Wednesday’s ruling in favor of the SEC came from a district court that granted the regulator its motion for summary judgment against Kik for selling Kin tokens, citing violation of federal securities law. The case was filed in June 2019.
Since both parties filed motions for summary judgment, the court case ends without a trial, news outlet Decrypt reported.
Kik originally sold $50 million worth of Kin tokens between June and September 2017 in a private sale to investors. The investors, through a “Simple Agreement for Future Tokens (SAFT)” knew that the tokens they received were sold to them at a discount and that they were buying a security.
Kik later held a public sale, or ICO, which brought $49.2 million. Decrypt noted that at that time, there were no governing rules from the SEC regarding cryptocurrencies, although it did release a DAO report in July 2017 that set rough guidelines for digital tokens.
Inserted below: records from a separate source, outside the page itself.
-- ==== Sys2Proof/Machine/Stacks.lean ====
section
/-!
DEFINITION. The stacks' channels: sparing, folds, the exerciser, refresh and poisoned units; and the LLM slices:
operations, retirement (R146 to R154, R159, R160, R165 to R168).
-/

namespace Sys2Proof.Machine

open Sys2Proof

/-! ## Places (R146, R147) -/

/-- The stack of a physical H offset. -/
def stackOf (a : Nat) : Nat := a / 2 ^ 36

/-- The logical channel slot of a stack offset. -/
def slotOf (o : Nat) : Nat := bitsOf 13 9 o ^^^ bitsOf 18 14 o

/-- The channel that serves a slot of a stack: Active or Sparing in it. -/
def State.channelOf (s : State) (k slot : Nat) : Nat :=
  ((List.range 34).find? fun c =>
    (s.get (HBM_CH_STATUS_STATE k c) == 1 || s.get (HBM_CH_STATUS_STATE k c) == 3) &&
      s.get (HBM_CH_STATUS_SLOT k c) == slot).getD 0

/-- The stack serves requests: it is neither at T3 nor out of service (R157). -/
def State.stackServes (s : State) (k : Nat) : Bool := s.get (HBM_STACK_STATUS_LEVEL k) < 3

/-- A byte of a tier is served now. -/
def State.serves (s : State) (t a : Nat) : Bool := t != 1 || s.stackServes (stackOf a)

/-! ## Channels (R149 to R151) -/

/-- The counts of a stack's status follow its channels. -/
def State.countChannels (s : State) (k : Nat) : State :=
  let n (p : Nat → Bool) : Nat := ((List.range 34).filter fun c => p (s.get (HBM_CH_STATUS_STATE k c))).length
  (s.put (HBM_STACK_STATUS_ACTIVE k) (n fun x => x == 1 || x == 3)).put (HBM_STACK_STATUS_SPARES k) (n fun x => x == 2)

/-- A channel's state set. -/
def State.setChannel (s : State) (k c st : Nat) : State := (s.put (HBM_CH_STATUS_STATE k c) st).countChannels k

/-- The sparing work of a channel. -/
def State.sparing (s : State) (k c : Nat) : Option Sparing := smGet (fun _ => none) (s.stk k).sparing c

/-- The sparing work of a channel set. -/
def State.setSparing (s : State) (k c : Nat) (x : Option Sparing) : State :=
  s.setStk k { s.stk k with sparing := smSet (fun _ => none) (s.stk k).sparing c x }

/-- A Spare channel of a stack that no copy fills. -/
def State.freeSpare (s : State) (k : Nat) : Option Nat :=
  (List.range 34).find? fun c => s.get (HBM_CH_STATUS_STATE k c) == 2 &&
    !((List.range 34).any fun d => match s.sparing k d with
      | some x => x.kind != 3 && x.target == c
      | none => false)

/-- The spares of the stacks' channels left in the module. -/
def State.channelSpares (s : State) : Nat := (List.range 12).foldl (fun n k => n + s.get (HBM_STACK_STATUS_SPARES k)) 0

/-- A copy or fold of a stack is in progress. -/
def State.repairing (s : State) (k : Nat) : Bool := (List.range 34).any fun c => (s.sparing k c).isSome

/-- A stack that its channels no longer serve is out of service, as at T3 (R151). -/
def State.stackOut (s : State) (k : Nat) : State :=
  let t := ((s.put (HBM_STACK_STATUS_LEVEL k) 4).put (HBM_STACK_STATUS_SELF_REF k) 1).next
    (HBM_STACK_STATUS_GENERATION k)
  t.setStk k { t.stk k with outOfService := true }

/-- A fold of a channel's slot starts: 0x8103, or the stack leaves service at the ninth (R151). -/
def State.foldStart (s : State) (k c : Nat) (unreadable : Bool) : State :=
  if 8 ≤ s.get (HBM_STACK_STATUS_FOLDS k) then s.stackOut k
  else
    ((s.setChannel k c 3).setSparing k c (some ⟨3, 0, unreadable⟩)).ev 0x8103 (0x10 + k) 0 0
      (s.get (HBM_STACK_STATUS_FOLDS k)) c

/-- The retirement of a channel starts: a copy to a spare, or a fold; it waits while another repair of its stack runs
(R149, R365). -/
def State.retireChannel (s : State) (k c : Nat) : State :=
  if s.get (HBM_CH_STATUS_STATE k c) ≠ 1 then s
  else if s.repairing k then s.setStk k { s.stk k with waiting := (s.stk k).waiting ++ [c] }
  else match s.freeSpare k with
    | some d => ((s.setChannel k c 3).setSparing k c (some ⟨0, d, false⟩)).put (HBM_CH_STATUS_COPY_PCT k c) 0
    | none => s.foldStart k c false

/-- The next waiting retirement of a stack starts once its repair has ended. -/
def State.nextRepair (s : State) (k : Nat) : State :=
  match (s.stk k).waiting with
  | [] => s
  | c :: cs => (s.setStk k { s.stk k with waiting := cs }).retireChannel k c

/-- A channel retired: 0x8102 and the retirement's records (R149, R364, R388). -/
def State.channelRetired (s : State) (k c action : Nat) (spare : Option Nat) : State :=
  let t := (s.setChannel k c 5).setSparing k c none
  let t := t.evLim3 0x8102 (0x10 + k) (0x10 + k) 0 c (s.get (HBM_CH_STATUS_SLOT k c)) (s.get (HBM_CH_STATUS_CE k c))
  t.retired 2 (34 * k + c) action 1 spare t.channelSpares

/-- An event 0x8104 of a stack for `n` blocks from one on (R168). -/
def State.poisonEvent (s : State) (k o c n : Nat) : State :=
  s.evEvery ms10 0x8104 2 (0x10 + k) (0x10 + k) 0 n 0 fun m _ => (o / 4096, c, m)

/-- The blocks of a stack that a slot holds part of, by their stack offsets. -/
def slotBlocks (cap slot : Nat) : List Nat :=
  (List.range (cap * 262144)).filterMap fun b =>
    if (List.range 8).any fun i => slotOf (b * 4096 + i * 512) == slot then some (b * 4096) else none

/-- The poison of a block set. -/
def State.poison (s : State) (sp : Space) (a : Nat) : State := s.setSeal sp a { s.sealOf sp a with poison := true }

/-- Every block of a slot poisoned, with an event for each (R149). -/
def State.poisonSlot (s : State) (k slot c : Nat) : State :=
  let bs := slotBlocks (s.get (HBM_STACK_STATUS_CAP_GIB k)) slot
  let t := bs.foldl (fun (t : State) o => t.poison .h (k * 2 ^ 36 + o)) s
  match bs with
  | [] => t
  | o :: rest =>
    let t := t.poisonEvent k o c 1
    if rest = [] then t else t.poisonEvent k o c rest.length

/-- An uncorrectable unit of a block of H: the block is poisoned, counted, recorded, and one fault entered for the
channel, which is retired at its limit (R148, R364; log 27). -/
def State.hUncorrectable (s : State) (a : Nat) : State :=
  let k := stackOf a
  let o := a % 2 ^ 36 / 4096 * 4096
  let c := s.channelOf k (slotOf o)
  let t := ((s.poison .h a).inc (HBM_CH_STATUS_UE k c) 1).poisonEvent k o c 1
  let (t, perm) := t.faultAt 2 (34 * k + c) 0
  if perm then t.retireChannel k c else t

/-- OFFLINE (R149): an Active channel with a Spare channel available starts its copy; otherwise no change. -/
def execOffline (k : Fin 12) (c : Fin 34) (s : State) : Host.Outcome State Fault Refusal :=
  .next (s.ctrl (.offline k c) (s.get (HBM_CH_STATUS_STATE k.val c.val) == 1)
    (match s.freeSpare k.val with
      | some d => ((s.setChannel k.val c.val 3).setSparing k.val c.val (some ⟨1, d, false⟩)).put
          (HBM_CH_STATUS_COPY_PCT k.val c.val) 0
      | none => s))

/-- ONLINE (R149): an Offline channel's copy back starts; otherwise no change. -/
def execOnline (k : Fin 12) (c : Fin 34) (s : State) : Host.Outcome State Fault Refusal :=
  .next (s.ctrl (.online k c) (s.get (HBM_CH_STATUS_STATE k.val c.val) == 4)
    (((s.setChannel k.val c.val 3).setSparing k.val c.val (some ⟨2, c.val, false⟩)).put
      (HBM_CH_STATUS_COPY_PCT k.val c.val) 0))

/-- SPARING_COPY_COMPLETE (R149, R150): the target is Active in the slot; the channel becomes Retired or Offline, or
after ONLINE Active, with its spare back in Spare. -/
def execSparingCopyComplete (kk : Fin 12) (cc : Fin 34) (s : State) : Host.Outcome State Fault Refusal :=
  .next (if s.live then
      let k := kk.val
      let c := cc.val
      let slot := s.get (HBM_CH_STATUS_SLOT k c)
      match s.sparing k c with
      | none => s
      | some x =>
        if x.kind = 3 then s
        else if x.kind = 2 then
          let d := smGet (fun _ => none) (s.stk k).replacedBy c
          let t := (((s.setChannel k c 1).put (HBM_CH_STATUS_COPY_PCT k c) 100).setSparing k c none)
          let t := t.setStk k { t.stk k with replacedBy := smSet (fun _ => none) (t.stk k).replacedBy c none }
          (match d with
            | some d => t.setChannel k d 2
            | none => t).nextRepair k
        else
          let t := ((s.put (HBM_CH_STATUS_SLOT k x.target) slot).setChannel k x.target 1).put
            (HBM_CH_STATUS_COPY_PCT k c) 100
          if x.kind = 0 then (t.channelRetired k c 2 (some x.target)).nextRepair k
          else
            let t := (t.setChannel k c 4).setSparing k c none
            (t.setStk k { t.stk k with
              replacedBy := smSet (fun _ => none) (t.stk k).replacedBy c (some x.target) }).nextRepair k
    else s)

/-- CHANNEL_UNREADABLE (R149, R150): the blocks of an Active channel are poisoned; a Spare takes the slot at once, or
a fold starts; a source unreadable during its copy poisons the blocks, and the copy goes on. -/
def execChannelUnreadable (kk : Fin 12) (cc : Fin 34) (s : State) : Host.Outcome State Fault Refusal :=
  .next (if s.live then
      let k := kk.val
      let c := cc.val
      let slot := s.get (HBM_CH_STATUS_SLOT k c)
      if s.get (HBM_CH_STATUS_STATE k c) = 1 then
        let t := s.poisonSlot k slot c
        match s.freeSpare k with
        | some d => ((t.put (HBM_CH_STATUS_SLOT k d) slot).setChannel k d 1).channelRetired k c 2 (some d)
        | none => t.foldStart k c true
      else if s.get (HBM_CH_STATUS_STATE k c) = 3 then s.poisonSlot k slot c
      else s
    else s)

/-! ### Folds (R151, R172) -/

/-- The granules of H free to an extent that a fold moves: outside the withdrawn range of its stack. -/
def State.freeH (s : State) (k lim : Nat) : List Nat :=
  let held := s.liveCtxs.flatMap fun m => (s.ctx m).extents.filter fun e => e.tier == 1
  ((List.range 12).flatMap fun q =>
    (List.range (if q = k then lim else s.get (HBM_STACK_STATUS_CAP_GIB q) * 512)).map fun i => q * 32768 + i).filter
    fun i => !(held.any fun e => e.phys.any fun c => decide (c.1 < (i + 1) * 2 ^ 21) && decide (i * 2 ^ 21 < c.1 + c.2))

/-- A granule of H moved, with its seals. -/
def State.moveGranule (s : State) (src dst : Nat) : State :=
  (List.range 512).foldl (fun (t : State) i =>
    t.setBlock .h (dst + 4096 * i) (s.block .h (src + 4096 * i)) (s.sealOf .h (src + 4096 * i))) s

/-- The pieces of an extent with every granule in the withdrawn range moved to a free one (log 9). -/
def State.movePieces (s : State) (lo hi : Nat) : List (Nat × Nat) → List Nat → Nat → State × List (Nat × Nat) × List Nat
  | [], fs, _ => (s, [], fs)
  | (p, n) :: ps, fs, c =>
    if lo ≤ p + n - 1 ∧ p < hi ∧ n ≠ 0 then
      let r := (List.range (n / 2 ^ 21)).foldl (fun (a : State × List (Nat × Nat) × List Nat) i =>
        let x := p + i * 2 ^ 21
        if lo ≤ x then
          let g := a.2.2.getD (Config.foldPlace (s.get (HBM_STACK_STATUS_FOLDS (stackOf lo))) c i % max 1 a.2.2.length) 0
          (a.1.moveGranule x (g * 2 ^ 21), a.2.1 ++ [(g * 2 ^ 21, 2 ^ 21)], a.2.2.filter (· != g))
        else (a.1, a.2.1 ++ [(x, 2 ^ 21)], a.2.2)) (s, [], fs)
      let q := State.movePieces r.1 lo hi ps r.2.2 (c + 1)
      (q.1, r.2.1 ++ q.2.1, q.2.2)
    else
      let q := State.movePieces s lo hi ps fs (c + 1)
      (q.1, (p, n) :: q.2.1, q.2.2)

/-- The extents of the contexts that reach into a range of H. -/
def State.extentsIn (s : State) (lo hi : Nat) : Nat :=
  s.liveCtxs.foldl (fun k n => k + ((s.ctx n).extents.filter fun e => e.tier == 1).foldl (fun j e =>
    j + e.phys.foldl (fun i c => i + (min hi (c.1 + c.2) - max lo c.1) / 2 ^ 21) 0) 0) 0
In 2019, SEC charged Kik with violating a section of the Securities Act as it sold securities without the proper registration. By September 2019, Kik shut down its app. Its CEO Ted Livingston said SEC’s position of labeling Kin as a security would make it less useful as an online payment system.
The SEC’s argument was based on whether the sale met the Howey Test, a test used since 1946 to identify a security. Essentially, something is considered an investment when a person invests his money in a common enterprise, expects profits, and those profits are derived from the efforts of others.
Kik agreed there was an investment of money but argued on the other points — that the money was invested in a common enterprise and that profits were derived from the expectation of others, Decrypt reported. Judge Alvin Hellerstein, who delivered the ruling, countered that Kik put the funds in a single bank account. The judge added that the CEO also promoted Kin at public events by explaining how the role of supply and demand would drive the value of the token.
The judge also asked both parties to “jointly” submit a proposed judgment regarding “injunctive and monetary relief” by Oct. 20.
Kik released a statement Wednesday saying it was disappointed with the ruling. “We are considering all of our options, including filing an appeal. To be clear, Kik has always supported the Commission’s goal of protecting investors, and we take compliance seriously,” Livingston said in the statement.